Adaptable home brings together multiple generations under a solar roof | Inhabitat – Green Design, Innovation, Architecture, Green Building
When local design studio Jost Architects was approached to design a home in Kew East, Melbourne, the firm not only navigated a challenging, complex site, but it also designed for multigenerational living that wouldn’t feel claustrophobic. The result is an adaptable 358-square-meter home spread out across three floors and designed to harmonize with its surroundings. Moreover, the Kew East House was also crafted with a reduced energy footprint thanks to the use of passive solar principles and solar photovoltaic panels.
The clients, a couple with teenage children and a dog, Timba, asked Jost Architects to create a multigenerational home in anticipation of when the grandparents, who currently live overseas, move in in the future. To accommodate the clients’ elderly parents, the architects designed an internal granny flat on the ground floor next to the garage. Above, the first floor houses the master bedroom and main living areas. The two children’s bedrooms and a rooftop balcony with sweeping views of the park to the city are located on the top level.

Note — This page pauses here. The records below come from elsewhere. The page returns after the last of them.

-- ==== Sys2Proof/Machine/Operands.lean ====
section
/-! DEFINITION. Every operand list the decoder reports (47_resolver_mux.md R157): its shape, the names in
order, and the list built from the fields. -/

namespace Sys2Proof

/-- The shapes of an operand list: the rows of R157, the two shift widths apart. -/
inductive OperandForm where
  | rdRs1ImmI | rdRs1Shamt6 | rdRs1Shamt5 | succPredFm | none | rdImmU | rs1Rs2ImmS | rdRs1Rs2 | rs1Rs2ImmB | rdImmJ
deriving DecidableEq, Repr

/-- `rd, rs1, imm` with `imm_I` signed: loads, ADDI to ANDI, ADDIW, JALR. -/
def rdRs1ImmI (rd rs1 : RegIdx) (imm : BitVec 12) : List Operand := [.reg rd, .reg rs1, .imm imm.toInt]

/-- `rd, rs1, shamt` with `shamt6` unsigned: SLLI, SRLI, SRAI. -/
def rdRs1Shamt6 (rd rs1 : RegIdx) (shamt : BitVec 6) : List Operand := [.reg rd, .reg rs1, .imm (Int.ofNat shamt.toNat)]

/-- `rd, rs1, shamt` with `shamt5` unsigned: SLLIW, SRLIW, SRAIW. -/
def rdRs1Shamt5 (rd rs1 : RegIdx) (shamt : BitVec 5) : List Operand := [.reg rd, .reg rs1, .imm (Int.ofNat shamt.toNat)]

/-- `succ, pred, fm`, each unsigned: FENCE. -/
def succPredFm (succ pred fm : BitVec 4) : List Operand :=
  [.imm (Int.ofNat succ.toNat), .imm (Int.ofNat pred.toNat), .imm (Int.ofNat fm.toNat)]

/-- The empty list: ECALL, EBREAK. -/
def noOperands : List Operand := []

/-- `rd, imm` with `imm_U` signed: LUI, AUIPC. -/
def rdImmU (rd : RegIdx) (imm : BitVec 32) : List Operand := [.reg rd, .imm imm.toInt]

/-- `rs1, rs2, imm` with `imm_S` signed: stores. -/
def rs1Rs2ImmS (rs1 rs2 : RegIdx) (imm : BitVec 12) : List Operand := [.reg rs1, .reg rs2, .imm imm.toInt]

/-- `rd, rs1, rs2`: the 15 R-type mnemonics. -/
def rdRs1Rs2 (rd rs1 rs2 : RegIdx) : List Operand := [.reg rd, .reg rs1, .reg rs2]

/-- `rs1, rs2, imm` with `imm_B` signed: all six branches (R141, C7). -/
def rs1Rs2ImmB (rs1 rs2 : RegIdx) (imm : BitVec 13) : List Operand := [.reg rs1, .reg rs2, .imm imm.toInt]

/-- `rd, imm` with `imm_J` signed: JAL. -/
def rdImmJ (rd : RegIdx) (imm : BitVec 21) : List Operand := [.reg rd, .imm imm.toInt]

/-- The operand names of a shape, in result order (R157). -/
def OperandForm.names : OperandForm → List OperandName
  | .rdRs1ImmI => [.rd, .rs1, .imm]
  | .rdRs1Shamt6 => [.rd, .rs1, .shamt]
  | .rdRs1Shamt5 => [.rd, .rs1, .shamt]
  | .succPredFm => [.succ, .pred, .fm]
  | .none => []
  | .rdImmU => [.rd, .imm]
  | .rs1Rs2ImmS => [.rs1, .rs2, .imm]
  | .rdRs1Rs2 => [.rd, .rs1, .rs2]
  | .rs1Rs2ImmB => [.rs1, .rs2, .imm]
  | .rdImmJ => [.rd, .imm]

/-- The shape of a mnemonic's operand list: it "depends on the mnemonic alone" (R157). -/
def Mnemonic.form : Mnemonic → OperandForm
  | .LB | .LH | .LW | .LBU | .LHU | .LWU | .LD => .rdRs1ImmI
  | .FENCE => .succPredFm
  | .ADDI | .SLTI | .SLTIU | .XORI | .ORI | .ANDI => .rdRs1ImmI
  | .SLLI | .SRLI | .SRAI => .rdRs1Shamt6
  | .ADDIW => .rdRs1ImmI
  | .SLLIW | .SRLIW | .SRAIW => .rdRs1Shamt5
  | .JALR => .rdRs1ImmI
  | .ECALL | .EBREAK => .none
  | .LUI | .AUIPC => .rdImmU
  | .SB | .SH | .SW | .SD => .rs1Rs2ImmS
  | .ADD | .SUB | .SLL | .SLT | .SLTU | .XOR | .SRL | .SRA | .OR | .AND => .rdRs1Rs2
  | .ADDW | .SUBW | .SLLW | .SRLW | .SRAW => .rdRs1Rs2
  | .BEQ | .BNE | .BLT | .BGE | .BLTU | .BGEU => .rs1Rs2ImmB
  | .JAL => .rdImmJ

/-- The operand list of a shape read straight from the word: the Decode clause of each instruction's rule
(R85 to R152), independent of the resolvers. -/
def OperandForm.ofWord (w : Word) : OperandForm → List Operand
  | .rdRs1ImmI => [.reg (w.extractLsb 11 7), .reg (w.extractLsb 19 15), .imm (w.extractLsb 31 20).toInt]
  | .rdRs1Shamt6 =>
    [.reg (w.extractLsb 11 7), .reg (w.extractLsb 19 15), .imm (Int.ofNat (w.extractLsb 25 20).toNat)]
  | .rdRs1Shamt5 =>
    [.reg (w.extractLsb 11 7), .reg (w.extractLsb 19 15), .imm (Int.ofNat (w.extractLsb 24 20).toNat)]
  | .succPredFm =>
    [.imm (Int.ofNat (w.extractLsb 23 20).toNat), .imm (Int.ofNat (w.extractLsb 27 24).toNat),
      .imm (Int.ofNat (w.extractLsb 31 28).toNat)]
  | .none => []
  | .rdImmU => [.reg (w.extractLsb 11 7), .imm (w &&& 0xfffff000#32).toInt]
  | .rs1Rs2ImmS =>
    [.reg (w.extractLsb 19 15), .reg (w.extractLsb 24 20), .imm (w.extractLsb 31 25 ++ w.extractLsb 11 7).toInt]
  | .rdRs1Rs2 => [.reg (w.extractLsb 11 7), .reg (w.extractLsb 19 15), .reg (w.extractLsb 24 20)]
  | .rs1Rs2ImmB =>
    [.reg (w.extractLsb 19 15), .reg (w.extractLsb 24 20),
      .imm (w.extractLsb 31 31 ++ w.extractLsb 7 7 ++ w.extractLsb 30 25 ++ w.extractLsb 11 8 ++ 0#1).toInt]
  | .rdImmJ =>
    [.reg (w.extractLsb 11 7),
      .imm (w.extractLsb 31 31 ++ w.extractLsb 19 12 ++ w.extractLsb 20 20 ++ w.extractLsb 30 21 ++ 0#1).toInt]

end Sys2Proof
end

Strict council setbacks and a steep terrain informed the design of the house, which is recessed into the slope. The architects also took cues from the neighborhood and landscape to knit the Kew East House into its surroundings. “The banded fascias fold and rake, vertically and horizontally, braiding the building into the streetscape. The functional spaces are layered within this fabric,” the architects said. “Externally, the materials are selected for their robust and tonal hue responding to the huge eucalyptus enveloping the site and the other beautiful native flora around the Kew Billabong and Yarra River beyond.”
Natural light floods the interior through thermally broken windows and multiple skylights, while Melbourne’s intense heat is kept at bay with deep eave overhangs, external sliding and fixed timber batten screens as well as operable glazing that allows for cross ventilation. The Kew East House is powered with a 4.95 kW photovoltaic system.